Every Bitcoin investor is looking for a signal that the market is nearing a bottom, but this week’s price action suggests we are not there yet.
Evidence of this can be found by looking at Bitcoin’s monthly returns (bitcoin), it was hit by a rapid decline that “translated into one of the largest monthly declines in returns in the history of the asset class”, according to Check out the latest Blockware Solutions Market Intelligence newsletter.
Bitcoin continues to trade In an increasingly narrow trading range, the range is gradually being squeezed to the downside as pressures on the global economy intensify.
Whether or not prices continue to move lower is a hot topic of debate among crypto analysts, with the prevailing view now pointing to further downside.
Analysts will remain bearish until $45,000 is reclaimed
According to Blockware Solutions, as long as BTC is trading below the $45,000 to $47,000 range, there are multiple indicators that point to a bearish outlook.
This includes Bitcoin starting 2022 at $46,200 and the 180-week exponential hull moving average giving more weight to recent price action, suggesting Bitcoin’s timing is down, currently at $47,166.
Short-term holders, defined as those who have been in the market for less than 155 days, were particularly hard hit by the market weakness, with a current short-term holder cost base of $45,038.
Taken together, these data points suggest that sentiment towards BTC will remain bearish as long as the price is below $45,000.
Where is the bottom?
Despite the pessimistic analysis at the moment, there are some signs that the market may be looking for a bottom.

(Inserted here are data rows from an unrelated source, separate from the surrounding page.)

-- ==== Sys2Proof/Machine/Links.lean ====
section
/-! DEFINITION. UALink ports (17 R428 to R435), domains and agreement rounds (R436 to R440, R449), PEER reads and writes as
their home (14 R371), leases and the migration of lines (12 R308, 14 R370). -/

namespace Sys2Proof.Machine

open Sys2Proof

/-! ### Ports -/

/-- A millisecond in cycles (R432). -/
def msCycles : Nat := 1050000

/-- PEERM of every row: the member index of the peer in domain 0 (R434). -/
def State.refreshPeers (s : State) : State :=
  let x := s.domain 0
  { s with fab := { s.fab with links := s.fab.links.map fun l =>
      let r := l.2.row
      let m := if x.en then (List.range x.n).find? fun m => rowPeerId r == x.member m && rowPeerId r != 0 else none
      (l.1, { l.2 with row := mkRow (rowState r) (rowRate r) (rowPeerPort r) (m.getD 0x3F) (rowReplays r) (rowRetrains r) (rowPeerId r) }) } }

/-- Held flits enter the replay buffer while there is room and the port does not retrain (R431, R432). -/
def Link.flush (l : Link) : Link :=
  if l.retraining.isSome then l
  else
    let n := 256 - l.replay.length
    { l with replay := l.replay ++ l.held.take n, held := l.held.drop n }

/-- The port carries a live edge of the domain (R438). -/
def State.carries (s : State) (x : Domain) (p : Nat) : Bool :=
  x.live.any fun e => (e.1 == x.self || e.2.1 == x.self) && s.edgePort x e == p

/-- What a port that goes down means for the domains (R439): a round restarts, or a lost live edge starts one. -/
def State.portLost (s : State) (p : Nat) (before : State) : State :=
  (List.range 8).foldl (fun s d =>
    let x := s.domain d
    if x.en && (x.round.isSome || before.carries x p) then s.agreeStart d else s) s

/-- What a port that comes up means for the domains (R439). -/
def State.portFound (s : State) : State :=
  (List.range 8).foldl (fun s d =>
    let x := s.domain d
    if !(x.en) then s
    else if x.round.isSome || !(s.collBusy d) then s.agreeStart d
    else s.setDomain d { x with wanted := true }) s

/-- The traffic of this device's launches that a port took and its peer has not acknowledged waits at the requester again, in its
order, before what waits there already (R349, R429; log 70). -/
def State.takeBack (s : State) (p : Nat) : State :=
  let mine := (s.fab.sent.filter (·.1 == p)).map (·.2)
  let l := s.link p
  let l1 := mine.foldl (fun (l : Link) o =>
    if l.replay.contains o.msg then { l with replay := l.replay.erase o.msg } else { l with held := l.held.erase o.msg }) l
  let s1 := s.setLink p l1
  { s1 with fab := { s1.fab with sent := s1.fab.sent.filter (·.1 != p), outbox := mine ++ s1.fab.outbox } }

/-- A port goes down (R432): the traffic of its peers goes by another port that reaches them, or waits (R429). -/
def State.portDown (s : State) (p : Nat) : State :=
  let l := s.link p
  let r := l.row
  (((s.setLink p { l with
    row := mkRow 0 (rowRate r) (rowPeerPort r) (natBits r.toNat 39 34) (rowReplays r) (rowRetrains r) (rowPeerId r)
    retraining := none, lower := false }).takeBack p).drainOutbox).portLost p s

/-- A port comes up at a rate, with the peer that training found (R432, R434). -/
def State.portUp (s : State) (p rate : Nat) (peerId : BitVec 32) (peerPort state : Nat) : State :=
  let l := s.link p
  let r := l.row
  let l1 := { l with row := mkRow state rate peerPort 0x3F (rowReplays r) (rowRetrains r) peerId, retraining := none, lower := false, ackAt := s.clock }
  ((s.setLink p l1.flush).refreshPeers.drainOutbox).portFound

/-- A port begins to retrain; RETRAINS saturates (R432, R434). -/
def State.retrain (s : State) (p : Nat) (lower : Bool) : State :=
  let l := s.link p
  let r := l.row
  s.setLink p { l with
    row := mkRow (rowState r) (rowRate r) (rowPeerPort r) (natBits r.toNat 39 34) (rowReplays r) (satAdd (rowRetrains r) 1 255) (rowPeerId r)
    retraining := some s.clock, lower := lower, replayTimes := [] }

/-- REPLAY_LIMIT (R432): 32 replays within a millisecond. -/
def execReplayLimit (port : Nat) (s : State) : Out :=
  let l := s.link port
  if (l.replayTimes.filter fun t => decide (s.clock < t + msCycles)).length < 32 ∨ !(rowUp l.row) ∨ l.retraining.isSome then .next s
  else if rowRate l.row < 2 ∧ rowPeerId l.row ≠ 0 then .next (s.retrain port true)
  else .next (s.portDown port)

/-- RETRAIN_LOCK (R430, R432): a port that retrains, within 10 ms, or that is down, has locked. -/
def execRetrainLock (port : Nat) (rate : Nat) (peerId : BitVec 32) (peerPort : Nat) (s : State) : Out :=
  let l := s.link port
  if 16 ≤ port ∨ (l.retraining.isNone ∧ rowState l.row ≠ 0) ∨ l.retraining.any (fun t => decide (t + 10 * msCycles ≤ s.clock)) then
    .next s
  else if l.lower then .next (s.portUp port (rowRate l.row + 1) (rowPeerId l.row) (rowPeerPort l.row) 2)
  else if 2 < rate ∨ 16 ≤ peerPort ∨ (rate ≠ 0 ∧ peerId = 0) then .next s
  else .next (s.portUp port rate peerId peerPort (if rate = 0 then 1 else 2))

/-- RETRAIN_TIMEOUT (R432): 10 ms have passed. -/
def execRetrainTimeout (port : Nat) (s : State) : Out :=
  match (s.link port).retraining with
  | some t => .next (if t + 10 * msCycles ≤ s.clock then s.portDown port else s)
  | none => .next s

/-- LOSS_OF_SIGNAL (R432). -/
def execLossOfSignal (port : Nat) (s : State) : Out :=
  .next (if rowUp (s.link port).row then s.portDown port else s)

/-- ACK_TIMEOUT (R432): the peer owes acknowledgements and has made none for 1 ms. -/
def execAckTimeout (port : Nat) (s : State) : Out :=
  let l := s.link port
  .next (if rowUp l.row && l.retraining.isNone && !(l.replay.isEmpty) && decide (l.ackAt + msCycles ≤ s.clock) then s.portDown port else s)

/-- MANAGEMENT_RETRAIN (R432). -/
def execManagementRetrain (port : Nat) (s : State) : Out :=
  .next (if port < 16 ∧ (s.link port).retraining.isNone then s.retrain port false else s)

/-- LINK_CLR (R434). -/
def execLinkClr (p : Nat) (s : State) : Out :=
  let l := s.link p
  let r := l.row
  .next (if p < 16 then
      s.setLink p { l with row := mkRow (rowState r) (rowRate r) (rowPeerPort r) (natBits r.toNat 39 34) 0 0 (rowPeerId r) }
    else s)

/-- Bytes of a COPY's destination have landed at a peer: they are counted on its barrier (R357, R365). -/
def State.landed (s : State) (o : OutMsg) : State :=
  match o.msg, s.cores.find? fun c => some o.launch == c.2.launch && c.2.ops.any (·.id == o.op) with
  | .peerWrite _ bs, some (d, c) =>
    match c.op? o.op with
    | some x =>
      match x.body with
      | .copy cmd _ _ =>
        x.counts d (cpBar cmd.record).toNat false (-(bs.length : Int))
          (s.modCmd d x.id fun cmd => { cmd with owed := cmd.owed - bs.length })
      | _ => s
    | none => s
  | _, _ => s

/-- The peer of a port has taken a flit: the first PEER write of its kind among those that are not performed is performed (R371;
log 43). -/
def State.peerTook (s : State) (m : LinkMsg) : State :=
  let s1 :=
    match s.fab.unperformed.find? (·.msg == m) with
    | some o => { s with fab := { s.fab with unperformed := s.fab.unperformed.eraseP (·.msg == m) } }.landed o
    | none => s
  s1

/-- Acknowledged flits of a port: their traffic is the requester's no longer, and the PEER writes among them are performed. -/
def State.performed (s : State) (p : Nat) (ms : List LinkMsg) : State :=
  ms.foldl (fun s m =>
    { s with fab := { s.fab with sent := s.fab.sent.eraseP fun q => q.1 == p && q.2.msg == m } }.peerTook m) s

/-- FLIT_ACK (R431): the oldest flits leave the replay buffer, and held ones follow. -/
def execFlitAck (port n : Nat) (s : State) : Out :=
  let l := s.link port
  let l1 := { l with replay := l.replay.drop n, ackAt := if n = 0 then l.ackAt else s.clock }
  .next ((s.setLink port l1.flush).performed port (l.replay.take n))

/-! ### Agreement -/

/-- The report of a member, made in a round from generation `gen` that has restarted `attempt` times (R439): it begins a round where
none is under way, and restarts one that is from an earlier generation or has restarted less; a report of a later round than this is
taken, and every report that this member has goes on to the ports that are up, so that a member that restarted hears them all
(log 46). -/
def State.reportIn (s : State) (dom member gen attempt : Nat) (rows : List (BitVec 128)) : State :=
  let x0 := s.domain dom
  let newer := decide (x0.base.toNat < gen) || (decide (x0.base.toNat = gen) && decide (x0.attempt < attempt))
  let s0 := if x0.round.isNone || newer then s.agreeFrom dom (BitVec.ofNat 32 gen) attempt else s
  let x := s0.domain dom
  if x.base.toNat ≠ gen ∨ x.attempt ≠ attempt ∨ x.n ≤ member ∨ member = x.self ∨
      x.reports.any (fun r => r.1 == member && r.2 == rows) then s0
  else
    let again := x.reports.any (·.1 == member)
    let x1 := { x with reports := insertBy (·.1) (member, rows) (x.reports.filter fun r => r.1 != member)
                       round := if again then some s0.clock else x.round }
    x1.reports.foldl (fun s r => s.flood (.report dom gen attempt r.1 r.2)) (s0.setDomain dom x1)

/-- A report in a round from the generation before this one: where that round has restarted since this member committed it, the
members of it hold another table, and a new agreement begins (R439; log 46). -/
def State.lateReport (s : State) (dom gen attempt : Nat) : State :=
  let x := s.domain dom
  if gen + 1 = x.gen.toNat ∧ x.round.isNone ∧ x.base.toNat = gen ∧ x.attempt < attempt then s.agreeStart dom else s

/-- AGREEMENT_REPORT (R439). -/
def execAgreementReport (dom member : Nat) (rows : List (BitVec 128)) (s : State) : Out :=
  let x := s.domain dom
  .next (if x.en then s.reportIn dom member (if x.round.isSome then x.base else x.gen).toNat (if x.round.isSome then x.attempt else 0) rows else s)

according to In a recent Glassnode Uncharted newsletter, following Bitcoin’s price drop below $30,000 in early May, “network activity increased as more supply changed hands and the network devalued.”
According to Glassnode,
“Historically, this phenomenon has signaled a huge buying opportunity.”
To further support the claim that Bitcoin is currently in good buying territory, the report points to the entity’s adjusted dormant stream, which has been consolidating in an area previously thought to be the best buying zone.

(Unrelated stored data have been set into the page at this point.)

/-- What a launch that aborts has waiting for a peer that no port reaches is dropped (R429): such a write is never performed, such a
command is never applied, and such a read may be asked for again. -/
def State.dropOutbox (s : State) (key : Nat) : State :=
  (s.fab.outbox.filter (·.launch == key)).foldl State.dropMsg
    { s with fab := { s.fab with outbox := s.fab.outbox.filter (·.launch != key) } }

/-- The record of a launch that aborts (R146, R385, R532). -/
def State.abortRecord (s : State) (l : Launch) (status cause : Nat) : State :=
  match status, l.report with
  | 9, some (d, slot, lane, epc, info) => s.endRecord l 9 cause d slot lane epc info
  | st, _ => s.endRecord l st 0 l.originCore 0 0 0 0

/-- LAUNCH_ABORT (R146): the sweep, and once every operation that goes on has completed, one record and the end. -/
def execLaunchAbort (key : Nat) (s : State) : Out :=
  match s.launchOf key with
  | none => .next s
  | some l =>
    match l.phase with
    | .ending status cause =>
      if l.shutting && l.cores.any fun d => (s.core d).launch == some key && (s.core d).ports.any (·.2.active) then .next s
      else
      match (s.dropOutbox key).sweep l with
      | none => .fault .badPhysical
      | some s1 =>
        let mine := l.cores.filter fun d => (s1.core d).launch == some l.key
        if !(mine.all fun d => (s1.core d).over) ∨ !(s1.canEnd l) then .next s1
        else if s1.endsBadly l then .fault .badPhysical
        else .next ((mine.foldl (State.release1 l) (s1.abortRecord l status cause)).dropLaunch key)
    | _ => .next s

/-- ABORT (R146, R374): every launch with this id that has been taken and has not ended. -/
def execAbort (id : BitVec 32) (s : State) : Out :=
  .next ((s.launches.filter fun l => l.id == id.toNat).foldl (fun s l =>
    s.abortBy l.key 0x0D 0 l.originCore 0 0 0 0) s)

/-! ### Events (R385 to R387) -/

/-- EVSIGNAL (R375, R386). -/
def execEvsignal (v : BitVec 64) (s : State) : Out :=
  let id := natBits v.toNat 51 32
  if id = 0 then .next s
  else if s.q.evtSize.toNat ≤ id then .next s.cfgIgnored
  else if !(s.eventPlace id) then .fault .badPhysical
  else .next (s.eventAdd 0 0 id (natBits v.toNat 31 0) (v.getLsbD 63))

/-- The registers of the host event ring (R374): 0 BASE, 1 SIZE, 2 HEAD, 3 TAIL, 4 LOST. -/
def State.hev (s : State) (i : Nat) : Nat := (findD s.q.hev i 0).toNat
def State.setHev (s : State) (i : Nat) (v : BitVec 64) : State := { s with q := { s.q with hev := putD s.q.hev i v 0 } }

/-- A record that waited for room in a tower's event queue is posted (R387). -/
def State.postHeld (s : State) (t : Nat) : State :=
  match (s.tower t).posting with
  | r :: rest => if s.eventRoom t then (s.modTower t fun w => { w with posting := rest }).post t r else s
  | [] => s

/-- EVENT_RECORD_COPY (R387; HEVTAIL counts modulo 2^32, log 69): the oldest record of a tower's queue goes to the host ring, or is dropped from it. -/
def execEventRecordCopy (t : Nat) (s : State) : Out :=
  match (s.tower t).events with
  | [] => .next s
  | r :: rest =>
    let s1 := (s.modTower t fun w => { w with events := rest }).postHeld t
    let size := s.hev 1
    let head := s.hev 2
    let tail := s.hev 3
    if size < 4 ∨ 16 < size ∨ (tail + 2 ^ 64 - head) % 2 ^ 32 = 2 ^ size then
      .next (s1.setHev 4 (BitVec.ofNat 64 (satAdd (s.hev 4) 1 (2 ^ 64 - 1))))
    else
      let s2 := (s1.hostWrite (s.hev 0 + 32 * (tail % 2 ^ size)) (leBytes 32 r.toNat)).setHev 3
        (BitVec.ofNat 64 ((tail + 1) % 2 ^ 32))
      .next (if head % 2 ^ 32 = tail % 2 ^ 32 then s2.msi 0 else s2)

end Sys2Proof.Machine
end

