-- ==== Sys2Proof/Machine/Core.lean ====
section
/-! DEFINITION. The machine as the host sees it. -/

def Sys2Proof.core : Host.Core :=
  { State := Sys2Proof.Machine.State
    Fault := Sys2Proof.Machine.Fault
    Refusal := Sys2Proof.Machine.Refusal
    step := Sys2Proof.Machine.step
    reset := Sys2Proof.Machine.State.reset }
end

Likewise, Blockware Solutions saw several data points suggesting the market may be looking for a bottom, including the Mayer Multiple, an indicator that compares current market prices to a 200-day moving average, which is currently “close to some of the lowest readings on record. “
While multiple data points confirm that the crypto market is in a bear market, there are signs that seller exhaustion may have reached its limit and the market is looking for a bottom. Where it will eventually be found remains unknown, but several indicators currently point to solid support around $21,000.
The views and opinions expressed herein are those of the author and do not necessarily reflect the views of Cointelegraph.com. Every investment and trading move involves risk and you should do your own research when making a decision.